Response Example (Successful 200 OK)

{
    "id": "chatcmpl-123",
    "object": "chat.completion",
    "created": 1677652288,
    "choices": [
        {
            "index": 0,
            "message": {
                "role": "assistant",
                "content": "\r
\r
Hello there, how may I assist you today?"
            },
            "finish_reason": "stop"
        }
    ],
    "usage": {
        "prompt_tokens": 9,
        "completion_tokens": 12,
        "total_tokens": 21
    }
}

Frequently Asked Questions (FAQs)

Q1: How do I enable streaming output? A: Set the stream parameter to true in the request body. Once enabled, the API will no longer wait for the entire response to be generated. Instead, it will return data chunks in data: {...} format via Server-Sent Events (SSE) until the data: [DONE] flag is received.
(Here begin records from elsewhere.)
/-! ### Encoding -/

/-- The worked encodings of R101: each table value decodes to its source line, and the line encodes to the value. -/
def Obligations.WorkedEncodingsDecode : Prop :=
  ∀ e ∈ ([
      (0x01801234, .move 0x180 0x1234), (0x01800F00, .move 0x180 0x0F00), (0x2C01FFFE, .waitDefault 0x2C 0),
      (0x0105FFFE, .waitDefault 0x01 4), (0x0005FFFF, .skipDefault 0x00 4), (0xFFFFFFFE, .pseudoEnd),
      (0x00018000, .pseudoNop), (0x80110000, .wait 0x80 0x10 0x00 0x00 0)] : List (Nat × Instr)),
    decodeTableWord 32 e.1 = some e.2 ∧ (encodeW e.2).toNat = e.1

/-- Decoding the encoding of any well-formed instruction, as words or as bytes in either byte order, gives it back
(R90, R92 to R95, R99). -/
def Obligations.DecodeInvertsEncode : Prop :=
  ∀ i : Instr, i.wf = true →
    decodeWords (encode i).1 (encode i).2 = .ok i ∧
    ∀ (order : ByteOrder) (rest : List Byte), decodeBytes order (encodeBytes order i ++ rest) = .ok (i, rest)

/-- Every word pair that decodes is the encoding of the well-formed instruction it decodes to: no bit is dropped
(R92 to R97). -/
def Obligations.EncodeInvertsDecode : Prop :=
  ∀ (ir1 ir2 : Word16) (i : Instr), decodeWords ir1 ir2 = .ok i → i.wf = true ∧ encode i = (ir1, ir2)

/-- The opcode map of R98 over W = {IR1, IR2}: MOVE, WAIT and SKIP are exactly the words that match their rows, and
exactly the reserved MOVE space of R96 is refused. -/
def Obligations.OpcodeMapIsTheTable : Prop :=
  ∀ ir1 ir2 : Word16,
    ((∃ ra data, decodeWords ir1 ir2 = .ok (.move ra data)) ↔ wordPair ir1 ir2 &&& 0xFE010000#32 = 0#32) ∧
    ((∃ vp hp ve he bfd, decodeWords ir1 ir2 = .ok (.wait vp hp ve he bfd)) ↔
      wordPair ir1 ir2 &&& 0x00010001#32 = 0x00010000#32) ∧
    ((∃ vp hp ve he bfd, decodeWords ir1 ir2 = .ok (.skip vp hp ve he bfd)) ↔
      wordPair ir1 ir2 &&& 0x00010001#32 = 0x00010001#32) ∧
    (decodeWords ir1 ir2 = .error .reservedMoveBits ↔
      wordPair ir1 ir2 &&& 0x00010000#32 = 0#32 ∧ wordPair ir1 ir2 &&& 0xFE000000#32 ≠ 0#32)

/-! ### MOVE -/

/-- MOVE to a register of the platform (R199, R66, R61): it completes; the two bytes at REG_BASE + ra that are plain
storage hold the data in the byte order; nothing else changes but the copper's state and the transaction record. -/
def Obligations.MoveStoresItsWord : Prop :=
  ∀ (s : State) (ra : BitVec 9) (data : Word16),
    1 ≤ s.cfg.addrBits → moveAllowed s.cfg ra = true → busError s.cfg (moveTarget s.cfg ra) .word = false →
    blockRegAt s.cfg (moveTarget s.cfg ra) = none →
    ∃ t, exec (.move ra data) s = .next t ∧
      t.blk = { s.blk with cop := { s.blk.cop with state := .fetch0 } } ∧
      t.cfg = s.cfg ∧ t.inputs = s.inputs ∧ t.drawn = s.drawn ∧
      t.now = { s.now with
        txn := some ⟨⟨⟨.write, moveTarget s.cfg ra, .word, data.setWidth 32⟩, .channel .copper, true⟩, false,
          data.setWidth 32⟩ } ∧
      (∀ j < 2, isStorage s.cfg (addAddr s.cfg (moveTarget s.cfg ra) j) = true →
        Memory.read t.mem (addAddr s.cfg (moveTarget s.cfg ra) j) = (bytesOfWord s.cfg.byteOrder data)[j]?) ∧
      (∀ x, (∀ j < 2, x ≠ addAddr s.cfg (moveTarget s.cfg ra) j) ∨ isStorage s.cfg x = false →
        Memory.read t.mem x = Memory.read s.mem x)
Q2: What are the requirements for Base64 encoding in vision tasks? A: The image Base64 string must include the correct MIME type prefix, such as data:image/png;base64, or data:image/jpeg;base64,. It is recommended to compress the image dimensions appropriately before converting to Base64 to reduce network latency and prompt_tokens consumption (excessively large images consume many tokens and may exceed context limits).

Q3: Why is the model's response truncated? A: Check the value of choices[0].finish_reason in the response body. If it is length, it means the generated text reached the max_tokens limit you set, or the entire conversation exceeded the model's maximum context window. You can resolve this by increasing the max_tokens value.

Q4: How can I force the model to output data in JSON format? A: First, set "response_format": { "type": "json_object" } in the request body. Important: In addition to setting this parameter, you must explicitly instruct the model to output JSON using natural language in the messages (either in the system prompt or user prompt), e.g., "Please output the result in JSON format." Failure to do so may result in the model generating endless whitespace until tokens are exhausted.

Q5: What should I do if I encounter a 401 Unauthorized error? A: Ensure that the Authorization parameter in the request header correctly carries the API Key. The format must strictly be Bearer YOUR_API_KEY (note the single space between Bearer and the Key).